Advancing Temporal Modeling and Heterogeneous Data Analysis for Digital Health
- Author(s): Meng, Yiwen
- Advisor(s): Arnold, Corey W
- Speier, William F
- et al.
Recent development in electronic medical devices or systems has realized the effective collection and documentation of patients’ health in real time. To date, the potential clinical impact of this healthcare data has not been fully realized. Specifically, patients’ health data is heterogenous and sparse in nature, as it is composed of various modalities and is collected on different scales. In addition, processing this data efficiently in a temporal manner to take advantage of its sequential structure remains a barrier for medical records. This dissertation attempts to overcome these challenges by developing machine learning models to classify patient reported outcome (PRO) scores from activity tracker data and predict depression diagnoses based on data from patients’ historical electronic health records (EHR).
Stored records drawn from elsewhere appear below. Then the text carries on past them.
-- ==== Sys2Proof/Machine/PcieOps.lean ====
section
/-! DEFINITION. PCIe segments (R349 to R367): requests and posted writes on a link, DMA toward the homes in order, link down,
events, and the copy engine's part in them (R373). -/

namespace Sys2Proof.Machine

def State.updSeg (s : State) (k : Nat) (f : SegH → SegH) : State :=
  s.onPcie fun p => { p with segs := p.segs.upd k f }
def State.fn (s : State) (port f : Nat) : FnH := s.pcie.fns.get (port * 8 + f)
def State.updFn (s : State) (port f : Nat) (g : FnH → FnH) : State :=
  s.onPcie fun p => { p with fns := p.fns.upd (port * 8 + f) g }

def rStat (k : Nat) : Nat := R.SEG_STAT (k / 4) (k % 4)
def rSegCtl (k : Nat) : Nat := R.SEG_CTL (k / 4) (k % 4)
def rHpCtl (k : Nat) : Nat := R.HP_CTL (k / 4) (k % 4)
def rHpStat (k : Nat) : Nat := R.HP_STAT (k / 4) (k % 4)
def rCfgAddr (k : Nat) : Nat := R.CFG_ADDR (k / 4) (k % 4)
def rErrCnt (k : Nat) : Nat := R.SEG_ERR_CNT (k / 4) (k % 4)

def State.owner (s : State) (k : Nat) : Nat := s.segOwner (k / 4) (k % 4)
def State.ltssm (s : State) (k : Nat) : Nat := s.f (rStat k) F.SEG_STAT_LTSSM

/-- LTSSM codes. -/
def L_DISABLED : Nat := 0
def L_DETECT : Nat := 1
def L_TRAINING : Nat := 2
def L_L0 : Nat := 3
def L_RECOVERY : Nat := 4
def L_HOT_RESET : Nat := 5

/-- Kinds of Msg.pcie. -/
def T_MRD : Nat := 0
def T_MWR : Nat := 1
def T_CFGRD : Nat := 2
def T_CFGWR : Nat := 3
def T_CPL : Nat := 4       -- successful completion
def T_UR : Nat := 5
def T_CA : Nat := 6
def T_HOTRESET : Nat := 7
def T_MSG : Nat := 8

/-- Segment k exists: its port is in root mode and SPLIT creates it (R349). -/
def State.segReal (s : State) (k : Nat) : Bool :=
  s.f (R.PCIE_INFO (k / 4)) F.PCIE_INFO_MODE = 1 && k % 4 < 2 ^ s.f (R.PCIE_INFO (k / 4)) F.PCIE_INFO_SPLIT

/-- An event of a slot or link: its HP_STAT bit, a record, and VECTOR where INT_EN = 1 (R366). -/
def State.hpEvent (s : State) (k : Nat) (fl : Fld) : State :=
  if s.isSep (k / 4) then s else
  let s := (s.setF (rHpStat k) fl 1).record E.PCIE_HP_EVENT 4 k [s.owner k]
  if s.f (rHpCtl k) F.HP_CTL_INT_EN = 1 then s.raiseOwn (s.owner k) (s.f (rHpCtl k) F.HP_CTL_VECTOR) else s

/-! ## Non-posted requests and posted writes (R353, R360, R361) -/

/-- The lowest tag neither outstanding nor quarantined. -/
def State.freeTag (s : State) (k : Nat) : Option Nat :=
  let g := s.seg k
  (List.range 1024).find? fun t => !(g.out.any fun r => r.tag = t) && !g.quarantine.contains t

/-- The link kind of a request: reads of cores and of the copy engine are memory reads. -/
def reqKind (r : PcieReq) : Nat := if r.kind = 1 then T_CFGRD else if r.kind = 2 then T_CFGWR else T_MRD

/-- The link takes no new request: neither L0 nor RECOVERY (R363). -/
def State.linkOff (s : State) (k : Nat) : Bool := s.ltssm k != L_L0 && s.ltssm k != L_RECOVERY

/-- The tag that a request may be sent with now; a posted write needs none. -/
def State.tagFor (s : State) (k : Nat) (r : PcieReq) : Option Nat :=
  if s.ltssm k != L_L0 || (s.seg k).waitTag != [] then none else if r.kind = 6 then some 0 else s.freeTag k

/-- Send a request of a segment, or let it wait, behind those that wait (R353, R361, R362). -/
def State.issueReq (s : State) (k : Nat) (r : PcieReq) : State :=
  match s.tagFor k r with
  | some t =>
    if r.kind = 6 then s.send (.pcie k T_MWR 0 r.acc.pa (leBytes r.acc.size r.acc.data.toNat))
    else (s.updSeg k fun g => { g with out := g.out ++ [{ r with tag := t, sent := true }] }).send
      (.pcie k (reqKind r) t (if r.kind = 1 || r.kind = 2 then r.cfg else r.acc.pa)
        (if r.kind = 2 then leBytes 4 r.acc.data.toNat else leBytes 2 r.acc.size))
  | none => s.updSeg k fun g => { g with waitTag := g.waitTag ++ [r] }
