-- ==== Sys2Proof/Machine/LinkOps.lean ====
section
/-! DEFINITION. Photonic links: widths and capability, training steps, retraining, links that go out of service, laser tiles
(R268 to R277). Links 0 to 7 are the fabric ports, 8 to 19 the die links, 20 the hub bridge. Where the receivers of a link are meant, 20
stands for HUB-A's end of the hub bridge and 21 for HUB-B's (R295). -/

namespace Sys2Proof.Machine

/-! ## States of LINK_STAT (R295) -/

def LK_DOWN : Nat := 0
def LK_LIGHT : Nat := 1
def LK_LOCK : Nat := 2
def LK_ADVERTISE : Nat := 3
def LK_CONFIRM : Nat := 4
def LK_ACTIVE : Nat := 5
def LK_MISMATCH : Nat := 6
def LK_FAILED : Nat := 7
def LK_UNUSED : Nat := 8

def State.linkState (s : State) (l : Nat) : Nat := s.f (R.LINK_STAT l) F.LINK_STAT_STATE
def State.setLink (s : State) (l v : Nat) : State := s.setF (R.LINK_STAT l) F.LINK_STAT_STATE v

/-- Only an ACTIVE link has a width and wavelengths in use. -/
def State.linkClear (s : State) (l : Nat) : State := (s.setF (R.LINK_STAT l) F.LINK_STAT_WIDTH 0).setReg (R.LINK_MAP l) 0

/-- Wavelengths per direction (R271). -/
def lanesOf (l : Nat) : Nat := if l = 20 then 64 else 16

/-- The least width a fabric port's topology entry accepts. -/
def State.widthMin (s : State) (l : Nat) : Nat := 16 / 2 ^ s.f (R.FP_PEER l) F.FP_PEER_WIDTH_MIN

/-- The permitted widths of a link, widest first; a port's WIDTH_MIN bounds what it may come up at. -/
def widthsOf (l : Nat) : List Nat := if l = 20 then [64, 32, 16] else if l < 8 then [16, 8, 4] else [16, 8]

/-- Receive wavelengths neither bad nor mapped out. -/
def State.goodLanes (s : State) (l : Nat) : List Nat :=
  (List.range (lanesOf l)).filter fun w => bit (s.f (R.LT_GOOD l) F.LT_GOOD_GOOD) w && !bit (s.f (R.LINK_BAD l) F.LINK_BAD_BAD) w

/-- A width that link l may still come up at: it never rises before the next power-on (R275). -/
def State.widthLeft (s : State) (l w : Nat) : Bool := s.links.lastWidth.get l = 0 || w ≤ s.links.lastWidth.get l

/-- R272 step 3: the largest permitted width within the good wavelengths; 0 where there is none. -/
def State.capability (s : State) (l : Nat) : Nat :=
  ((widthsOf l).find? fun w => w ≤ (s.goodLanes l).length && s.widthLeft l w).getD 0

/-! ## Tasks of the Service Cores (R79, R264, R274) -/

def TASK_BRIDGE : Nat := 8
def taskPort (n : Nat) : Nat := 0x20 + n
def taskDieLink (d : Nat) : Nat := 0x10 + d

/-- The LINK_TRAIN task of a link (R274). -/
def linkTask (l : Nat) : Nat := if l = 20 then TASK_BRIDGE else if l < 8 then taskPort l else taskDieLink (l - 8)

/-- A LINK_TRAIN task number's link; none for the tiles' tasks and numbers no task has (R274). -/
def taskLink (t : Nat) : Option Nat :=
  if t = TASK_BRIDGE then some 20
  else if 0x10 ≤ t && t < 0x1C then some (8 + (t - 0x10))
  else if 0x20 ≤ t && t < 0x28 then some (t - 0x20)
  else none

/-- The hub whose Service Core runs a task (R264, R274). -/
def taskHub (mem : Bool) (t : Nat) : Nat :=
  if mem then t % 16 / 8
  else match taskLink t with
    | some l => if l = 20 then 0 else if l < 8 then l / 4 else (l - 8) / 6
    | none => t / 2

def State.moduleFor (s : State) (mem : Bool) : ModuleRec := if mem then s.boot.cfg.memTrain else s.boot.cfg.linkTrain

def State.taskOf (s : State) (mem : Bool) (t : Nat) : Option SvcTask := s.boot.svcTasks.find? fun k => k.mem = mem && k.task = t

/-- A task is called for: the module will be entered at FULL_ENTRY (full) or at RESUME_ENTRY. One that is called for already goes on. -/
def State.beginTask (s : State) (mem : Bool) (t : Nat) (full : Bool) : State :=
  if (s.taskOf mem t).isSome then s
  else
    let m := s.moduleFor mem
    let h := taskHub mem t
    let k : SvcTask := { mem := mem, task := t, hub := h, entry := if full then m.fullEntry else m.resumeEntry,
                         data := (Config.moduleBase h mem).toNat + m.codeLen, start := s.now,
                         full := full }
    s.onBoot fun b => { b with svcTasks := b.svcTasks ++ [k] }

/-- A task ends. Its Service Core runs one task at a time (DEDUCED, log entry 86): the next of its tasks begins now. -/
def State.endTask (s : State) (k : SvcTask) : State :=
  s.onBoot fun b => { b with svcTasks := (b.svcTasks.erase k).map fun x => if x.hub = k.hub then { x with start := s.now } else x }

/-- A task has run longer than TIME_LIMIT beats, or may have within the beat in progress. -/
def State.overTime (s : State) (k : SvcTask) (sure : Bool) : Bool :=
  let l := k.start + (s.moduleFor k.mem).timeLimit
  if sure then l < s.now else l ≤ s.now
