/-- The lots in rank order: a coupled pair ranks by its lower number and takes the higher target (R386), though none above the level that a held
rail of either die allows (R383; DEDUCED, log entry 20). -/
def State.lots (s : State) : List Lot :=
  (List.range 14).filterMap fun u =>
    let one : Lot := { units := [u], est := s.unitEst u, lvl := s.target0 u, free := !s.underTest u }
    if u < 12 && s.coupled u && !s.underTest (u % 6) && !s.underTest (u % 6 + 6) then
      if 6 ≤ u then none
      else some { units := [u, u + 6], est := List.zipWith (· + ·) (s.unitEst u) (s.unitEst (u + 6)),
                  lvl := min (max (s.target0 u) (s.target0 (u + 6))) (min (s.avsLimit u) (s.avsLimit (u + 6))), free := true }
    else some one

/-- The sum of the estimates at the requested levels, in 0.5 W (DEMAND_HW). -/
def State.demand (s : State) : Nat := sumOf ((List.range 14).map fun u => (s.unitEst u).getD (s.f (rUnit u) F.PWR_DIE_REQ) 0) / 10

/-- The share of the package cap that the loop divides, in twentieths of a watt. -/
def State.avail (s : State) : Nat := (s.f R.PWR_CAP F.PWR_CAP_CAP_W - 20) * 20

/-- The block under test cannot be powered at this cap: its tests are not run. -/
def State.assayPower (s : State) : State :=
  if !s.err.assayFresh then s
  else
    let floor := lotSum (s.lots.map fun l => if l.free then { l with lvl := 0 } else l)
    s.onErr fun e => { e with assayFresh := false, assayRes := if s.avail < floor then some 4 else e.assayRes }

/-- POWER_SETTLEMENT: both hubs run the loop on the same reports. -/
def State.settle (s : State) : State :=
  let s := s.assayPower
  let ls := s.lots
  let out := lotLoop 100 s.avail ls
  let high := decide (s.avail < lotSum out)
  let s := ((((s.setF R.PWR_STAT F.PWR_STAT_DEMAND_HW (min s.demand 4095)).setF R.PWR_STAT F.PWR_STAT_GRANT_HW
    (min (lotSum out / 10) 4095)).setF R.PWR_STAT F.PWR_STAT_OVER high.toNat).setF R.PWR_STAT F.PWR_STAT_STALE 0)
  let s := if high && (s.pwr.floorAt = 0 || s.pwr.floorAt + 1023 ≤ s.now) then
      (s.record E.POWER_CAP_FLOOR 2 0).onPwr fun p => { p with floorAt := s.now + 1 } else s
  each out (fun s l => each l.units (fun s u => s.send (.power u l.lvl)) s) s

/-- BUDGET_REPORT at hub h: a die's report, or (unit 12 or 13) the other hub's seven. -/
def State.reportIn (s : State) (h u : Nat) : State :=
  if !s.sent.contains (.report h u) then s
  else if 12 ≤ u && !s.linkActive 20 then s
  else
    let s := (s.take (.report h u)).updUnit u fun p => { p with reported := true }
    if u < 12 then
      if (s.reporters h).all fun d => (s.unitPwr d).reported then s.send (.report (1 - h) (12 + h)) else s
    else if (s.unitPwr 12).reported && (s.unitPwr 13).reported then s.settle else s

/-- BUDGET_STALE: cycle 400 has come and the reports have not been exchanged. -/
def State.staleOp (s : State) : State :=
  let isReport : Msg → Bool
    | .report _ _ => true
    | _ => false
  if s.sent.any isReport then s.dropReports.setF R.PWR_STAT F.PWR_STAT_STALE 1 else s

/-! ## Powering compute-die domains (R389 to R391, R393) -/

def State.clkOn (s : State) (n : Nat) (on : Bool) : State :=
  let v := s.f R.CLKD_ON F.CLKD_ON_ON
  s.setF R.CLKD_ON F.CLKD_ON_ON (if on then v ||| 2 ^ n else clearBit v n)

/-- The cores of a cluster: 0 west, 1 east. -/
def clusterCores (d k : Nat) : List Nat := (List.range 10).map fun i => 20 * d + 10 * k + i
/-- The cores of a domain: 0 and 1 the clusters, 2 the whole die. -/
def domainCores (d k : Nat) : List Nat := if k = 2 then coresOfDie d else clusterCores d k
def State.clusterOn (s : State) (d k : Nat) : Bool := s.f (R.PWR_DIE d) (if k = 0 then F.PWR_DIE_WEST_ON else F.PWR_DIE_EAST_ON) = 1
def State.setCluster (s : State) (d k : Nat) (on : Bool) : State :=
  (s.setF (R.PWR_DIE d) (if k = 0 then F.PWR_DIE_WEST_ON else F.PWR_DIE_EAST_ON) on.toNat).clkOn (4 * d + k) on

/-- The Die Cache cleans and invalidates itself (R137, R142): its L1s' data with it. -/
def State.dcFlush (s : State) (d : Nat) : State :=
  let lines := s.cache.dc.filterMap fun e => if e.1 / 1048576 = d && e.2.coh != .i then some e.2.line else none
  each lines (fun s l => s.dcEvict d l) s

/-- A domain begins to stop and drain. -/
def State.beginDrain (s : State) (d k : Nat) : State :=
  let s := s.onPwr fun p => { p with drain := addOnce p.drain (d, k) }
  if k = 2 then (s.setF (R.PWR_DIE d) F.PWR_DIE_STATE 3).dcFlush d else s

/-- R389: at a boundary, the domains whose cores are all OFF begin to power down; a die that drains cleans what has been filled since. -/
def State.powerDowns (s : State) : State :=
  each allDies (fun s d =>
    if s.dieState d = 3 then s.dcFlush d
    else if s.dieState d != 2 then s
    else if (coresOfDie d).all (fun c => s.coreState c = 0) then s.beginDrain d 2
    else each [0, 1] (fun s k =>
      if s.clusterOn d k && !s.pwr.waking.contains d && (clusterCores d k).all (fun c => s.coreState c = 0) then s.beginDrain d k
      else s) s) s

/-- The die started or holds no transaction, and its Die Cache is empty. -/
def State.dieQuiet (s : State) (d : Nat) : Bool :=
  let k := s.cache
  !(k.dc.any fun e => e.1 / 1048576 = d && e.2.coh != .i) && !(k.dcMiss.any fun m => m.die = d) && !(k.wb.any fun e => e.die = d) &&
    !(k.direct.any fun q => dieOf q.acc.core = d) && !(s.sent.any fun m => s.dieFlit d m)

/-- Free every directory entry that names a die (step 2 of R390). -/
def State.dirForget (s : State) (d : Nat) : State :=
  let gone (u : Unt) : Bool := u = s.dieUnit d
  each [0, 1] (fun s h => each (s.dirLines h) (fun s l => s.dirClean h l gone 1) s) s

/-- A whole die is masked, isolated and switched off. -/
def State.dieDown (s : State) (d : Nat) : State :=
  let s := (s.dirForget d).clearDie d
  let s := (s.arbMaskDie d true).pealLeave d
  let s := ((s.setCluster d 0 false).setCluster d 1 false).setF (R.PWR_DIE d) F.PWR_DIE_STATE 0
  (s.clkOn (4 * d + 2) false).clkOn (4 * d + 3) false

/-- Mask the requesters of a cluster's cores, or lift the masks; that of a FENCED core stays (R198). -/
def State.maskCluster (s : State) (d k : Nat) (on : Bool) : State :=
  each (List.range 10) (fun s n => s.arbMask (2 * d + k) n (on || s.coreState (20 * d + 10 * k + n) = 3)) s

/-- The link of die d resumes with a LINK_TRAIN resume task (R274, R393). -/
def State.resumeLink (s : State) (l : Nat) : State := ((s.setLink l LK_DOWN).linkClear l).beginTask false (linkTask l) false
A temporal model based on hidden Markov models (HMM) is first proposed to classify PRO scores in various categories from human vital signs collected from Fitbit activity trackers. This approach is able to combine various vital signs on difference scales in a single model that tracks changes in PRO scores over time. Second, several end-to-end machine learning models were built to aggregate multimodal EHR data in a single model. A novel hierarchical embedding method achieved superior performance for predicting depression diagnosis, which lays a foundation for addressing the heterogeneity and sparsity of EHR data. Third, an innovative bidirectional sequence learning model with a transformer architecture was developed for representation learning on high dimensional EHR data, demonstrating significantly improved performance over the traditional forward-only method. Finally, methods to improve the interpretability of the aforementioned models have been developed, which is a critical step before clinical deployment. Relative feature importance factors are determined for each vital sign collected from the Fitbit and attention weights are found for each data modality in the sequential EHR data. Extensive experiments and results have demonstrated the effectiveness of these proposed methods. This dissertation provides methodologies that advance modeling and understanding of digital health datasets, which lays the foundation to construct clinical decision support systems in this domain which could potentially lead to early disease detection and intervention.